Over the past several years, there has been a great deal of discussion regarding the implementation of Sec. 199, which allows a deduction equal to a percentage of a taxpayer’s income attributable to domestic production activities.1 Taxpayers often overlook the deduction, however, when they sell qualifying assets as part of the sale of an entire business in a transaction that is treated as an asset sale. This article addresses the opportunity to claim a Sec. 199 deduction when a business is sold in an asset sale or in a stock sale that is treated as an asset sale under a Sec. 338(h)(10) election.2
Sec. 199 Basics
For tax years beginning in 2010 and thereafter, the Sec. 199 deduction is equal to 9% of the lesser of a taxpayer’s qualified production activities income (QPAI) or taxable income (modified adjusted gross income, in the case of individual taxpayers), determined without regard to the deduction itself.
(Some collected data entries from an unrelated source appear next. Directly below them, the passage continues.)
-- ==== Sys2Proof/Machine/Operands.lean ====
section
/-! DEFINITION. Operand forms: the view of the issuing split, source modifiers and the cross-lane source rule, register ranges, and
which sources and destinations an instruction waits for. -/

namespace Sys2Proof.Machine

/-- The prefix with every field 0: what an instruction without a prefix carries (R77). -/
def Prefix.zero : Prefix :=
  { predicate := 0, negate := false, kind := 0, modA := 0, amtA := 0, modB := 0, amtB := 0, scope := 0 }

/-- The issuing split and all that stands around it. active is the split's mask (R7); live the lanes whose predicate holds (R79) and
whose part of the instruction is not complete (R229). -/
structure Ctx where
  s      : State
  gid    : Nat
  e      : Nat
  g      : Gang
  sp     : Split
  blk    : Block
  part   : Part
  pid    : Nat
  core   : Nat
  pc     : Word
  next   : Word
  word   : Word
  pfxWord : Word
  pfx    : Prefix
  active : Mask
  live   : Mask
  /-- Whether the split's code is K2 code: the kernel's header in U mode, the handler's own in S and H mode (R93, R366). -/
  k2     : Bool

/-- The view of the split under cur, if it stands and may issue. -/
def State.ctx (s : State) : Option Ctx :=
  match s.gang s.cur.gang with
  | none => none
  | some g => match look g.splits s.cur.entry, s.block g.block with
    | some sp, some blk => match s.part blk.part with
      | none => none
      | some p =>
        let pfx := s.cur.pfx.getD Prefix.zero
        let pred := maskOf fun l => g.kAt pfx.predicate.toNat l != pfx.negate
        let only := if sp.only == 0 then BitVec.allOnes 32 else sp.only
        some { s := s, gid := s.cur.gang, e := s.cur.entry, g := g, sp := sp, blk := blk, part := p, pid := blk.part, core := blk.core,
               pc := s.cur.pc, next := s.cur.pc + BitVec.ofNat 32 s.cur.size, word := s.cur.word, pfxWord := s.cur.pfxWord, pfx := pfx,
               active := sp.mask, live := sp.mask &&& pred &&& only,
               k2 := if sp.mode == .u then blk.hdr.compat else s.headerWord (s.pasid blk.part) (g.codeCap sp.mode) 0 |>.getLsbD 31 }
    | _, _ => none

/-- The group size: 32 in native mode, 16 in compatibility mode (R38, R80). -/
def Ctx.groupSize (c : Ctx) : Nat := if c.blk.hdr.compat then 16 else 32
/-- A lane's number within its group. -/
def Ctx.id (c : Ctx) (lane : Nat) : Nat := lane % c.groupSize
/-- The first lane of a lane's group. -/
def Ctx.groupBase (c : Ctx) (lane : Nat) : Nat := lane - lane % c.groupSize

/-- The cross-lane source rule (R38): a number outside the group gives the lane itself. -/
def Ctx.fromLane (c : Ctx) (lane : Nat) (number : Int) : Nat :=
  if 0 ≤ number && number < c.groupSize then c.groupBase lane + number.toNat else lane

/-- The lane a source modifier reads from (R80). -/
def Ctx.modLane (c : Ctx) (mod amt : Nat) (lane : Nat) : Nat :=
  match mod with
  | 0 => lane
  | 1 => c.groupBase lane + (c.id lane + amt) % c.groupSize
  | 2 => c.fromLane lane amt
  | _ => c.fromLane lane (c.id lane ^^^ amt)

/-- Which modifier of the prefix a source takes. -/
inductive SrcMod where
  | none
  | a
  | b
  deriving DecidableEq, Repr

/-- The lane from which a lane's source comes. -/
def Ctx.srcLane (c : Ctx) (m : SrcMod) (lane : Nat) : Nat :=
  match m with
  | .none => lane
  | .a => c.modLane c.pfx.modA.toNat c.pfx.amtA.toNat lane
  | .b => c.modLane c.pfx.modB.toNat c.pfx.amtB.toNat lane

/-- The key of a v or s register as the split names it. -/
def Ctx.vk (c : Ctx) (r : Nat) : Nat := vKey c.sp.mode r
def Ctx.sk (c : Ctx) (r : Nat) : Nat := sKey c.sp.mode r

/-- The value of a v source in a lane, after its modifier (R80). -/
def Ctx.v (c : Ctx) (r : Nat) (m : SrcMod) (lane : Nat) : Word := c.g.vAt (c.vk r) (c.srcLane m lane)
/-- A pair: the low word in the even register (R119). -/
def Ctx.v2 (c : Ctx) (r : Nat) (m : SrcMod) (lane : Nat) : BitVec 64 := c.v (r + 1) m lane ++ c.v r m lane
/-- The value of an s register. -/
def Ctx.sv (c : Ctx) (r : Nat) : Word := c.g.sAt (c.sk r)
/-- The value of a c register. -/
def Ctx.cv (c : Ctx) (r : Nat) : Cap := c.g.cAt c.sp r

/-- A source operand: n registers from r, with the empty policy (R58) and, for v, the modifier or the lane each lane reads
from. -/
inductive Src where
  | v (r n : Nat) (trap : Bool) (m : SrcMod)
  /-- A v register that each lane reads in another lane (R60). -/
  | cross (r : Nat) (trap : Bool) (lane : Ctx → Nat → Nat)
  | s (r n : Nat) (trap : Bool)
  /-- A k register, in each lane; and a c register, where the instruction reads it. Neither is ever empty (R56, R62). -/
  | k (r : Nat)
  | c (r : Nat) (used : Ctx → Bool := fun _ => true)

/-- A destination operand: n registers from r. -/
inductive Dst where
  | v (r n : Nat)
  | s (r n : Nat)

/-- Whether v register r may be named (R27, R54). -/
def Ctx.vOk (c : Ctx) (r : Nat) : Bool := decide (r < 64) && (decide (r < c.blk.hdr.regs) || (c.sp.mode != .u && decide (56 ≤ r)))

/-- Whether all n registers from r may be named. -/
def Ctx.vRange (c : Ctx) (r n : Nat) : Bool := (List.range n).all fun i => c.vOk (r + i)

def Ctx.srcOk (c : Ctx) : Src → Bool
  | .v r n _ _ => c.vRange r n
  | .cross r _ _ => c.vOk r
  | .s r n _ => decide (r + n ≤ 64)
  | .k _ => true
  | .c _ _ => true

def Ctx.dstOk (c : Ctx) : Dst → Bool
  | .v r n => c.vRange r n
  | .s r n => decide (r + n ≤ 64)

/-- The live lanes in which a source is empty (R58, R60); every active lane for an empty s register. -/
def Ctx.emptyLanes (c : Ctx) : Src → Mask
  | .v r n _ m => maskOf fun l => c.live.getLsbD l && (List.range n).any fun i => !c.g.vFull (c.vk (r + i)) (c.srcLane m l)
  | .cross r _ f => maskOf fun l => c.live.getLsbD l && !c.g.vFull (c.vk r) (f c l)
  | .s r n _ => if (List.range n).any fun i => !c.g.sFull (c.sk (r + i)) then c.active else 0
  | .k _ => 0
  | .c _ _ => 0

/-- The live lanes in which a source reads a register with an uncorrectable error (R213); every active lane for an s or c register. -/
def Ctx.badLanes (c : Ctx) : Src → Mask
  | .v r n _ m => maskOf fun l => c.live.getLsbD l && (List.range n).any fun i => (lookD 0 c.g.vBad (c.vk (r + i))).getLsbD (c.srcLane m l)
  | .cross r _ f => maskOf fun l => c.live.getLsbD l && (lookD 0 c.g.vBad (c.vk r)).getLsbD (f c l)
  | .s r n _ => if (List.range n).any fun i => lookD false c.g.sBad (c.sk (r + i)) then c.active else 0
  | .k r => if r == 0 then 0 else c.active &&& lookD 0 c.g.kBad r
  | .c r used => if used c && lookD false c.g.cBad (cKey c.sp.mode r) && !(r == 15 && c.sp.mode != .u) then c.active else 0

/-- The active lanes whose predicate lies in a k register with an uncorrectable error (R79, R213). -/
def Ctx.predBad (c : Ctx) : Mask := c.badLanes (.k c.pfx.predicate.toNat)

def Src.traps : Src → Bool
  | .v _ _ t _ => t
  | .cross _ t _ => t
  | .s _ _ t => t
  | .k _ => false
  | .c _ _ => false

/-- Whether a destination is empty in a lane the instruction writes (R59). -/
def Ctx.dstEmpty (c : Ctx) (m : Mask) : Dst → Bool
  | .v r n => (List.range n).any fun i => (lookD 0 c.g.vEmpty (c.vk (r + i)) &&& m) != 0
  | .s r n => (List.range n).any fun i => !c.g.sFull (c.sk (r + i))

/-- The privilege a mode holds (R20). -/
def modeRank : Mode → Nat := bankOf

/-- Whether the split holds every unexited lane, of each half it has a lane in under compatibility mode (R37). -/
def Ctx.converged (c : Ctx) : Bool :=
  let un := ~~~c.g.exited
  if c.blk.hdr.compat then
    [0x0000FFFF#32, 0xFFFF0000#32].all fun h => c.active &&& h == 0 || un &&& h == c.active &&& h
  else un == c.active

/-- What an instruction asks before it executes: the mode it needs (R92), its static rules (R76), whether K2 lacks it (R93), whether it is
collective (R37), its sources and destinations. also holds the register rules that depend on the kernel's declared counts (R27). -/
structure Needs where
  priv : Mode := .u
  wf   : Bool := true
  k2   : Bool := true
  coll : Bool := false
  also : Ctx → Bool := fun _ => true
  srcs : List Src := []
  dsts : List Dst := []

end Sys2Proof.Machine
end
The deduction is phased in at 3% for tax years beginning in 2005 and 2006 and at 6% for tax years beginning in 2007 through 2009.3 The QPAI for any tax year is equal to the taxpayer’s domestic production gross receipts (DPGR) reduced by the sum of the cost of goods sold and below-the-line expenses allocable to DPGR.4
As relevant here, DPGR includes gross receipts derived from any lease, rental, license, sale, exchange, or other disposition of tangible personal property, computer software, and certain sound recordings that were produced by the taxpayer in whole or in significant part within the United States.5 For certain taxpayers regularly engaged in construction activities, DPGR also includes gross receipts derived from the construction of real property in the United States.6 The allowance of the deduction for internally developed software and self-constructed real property is discussed in greater detail below, because such categories can present unique opportunities to claim a Sec. 199 deduction when a business is sold.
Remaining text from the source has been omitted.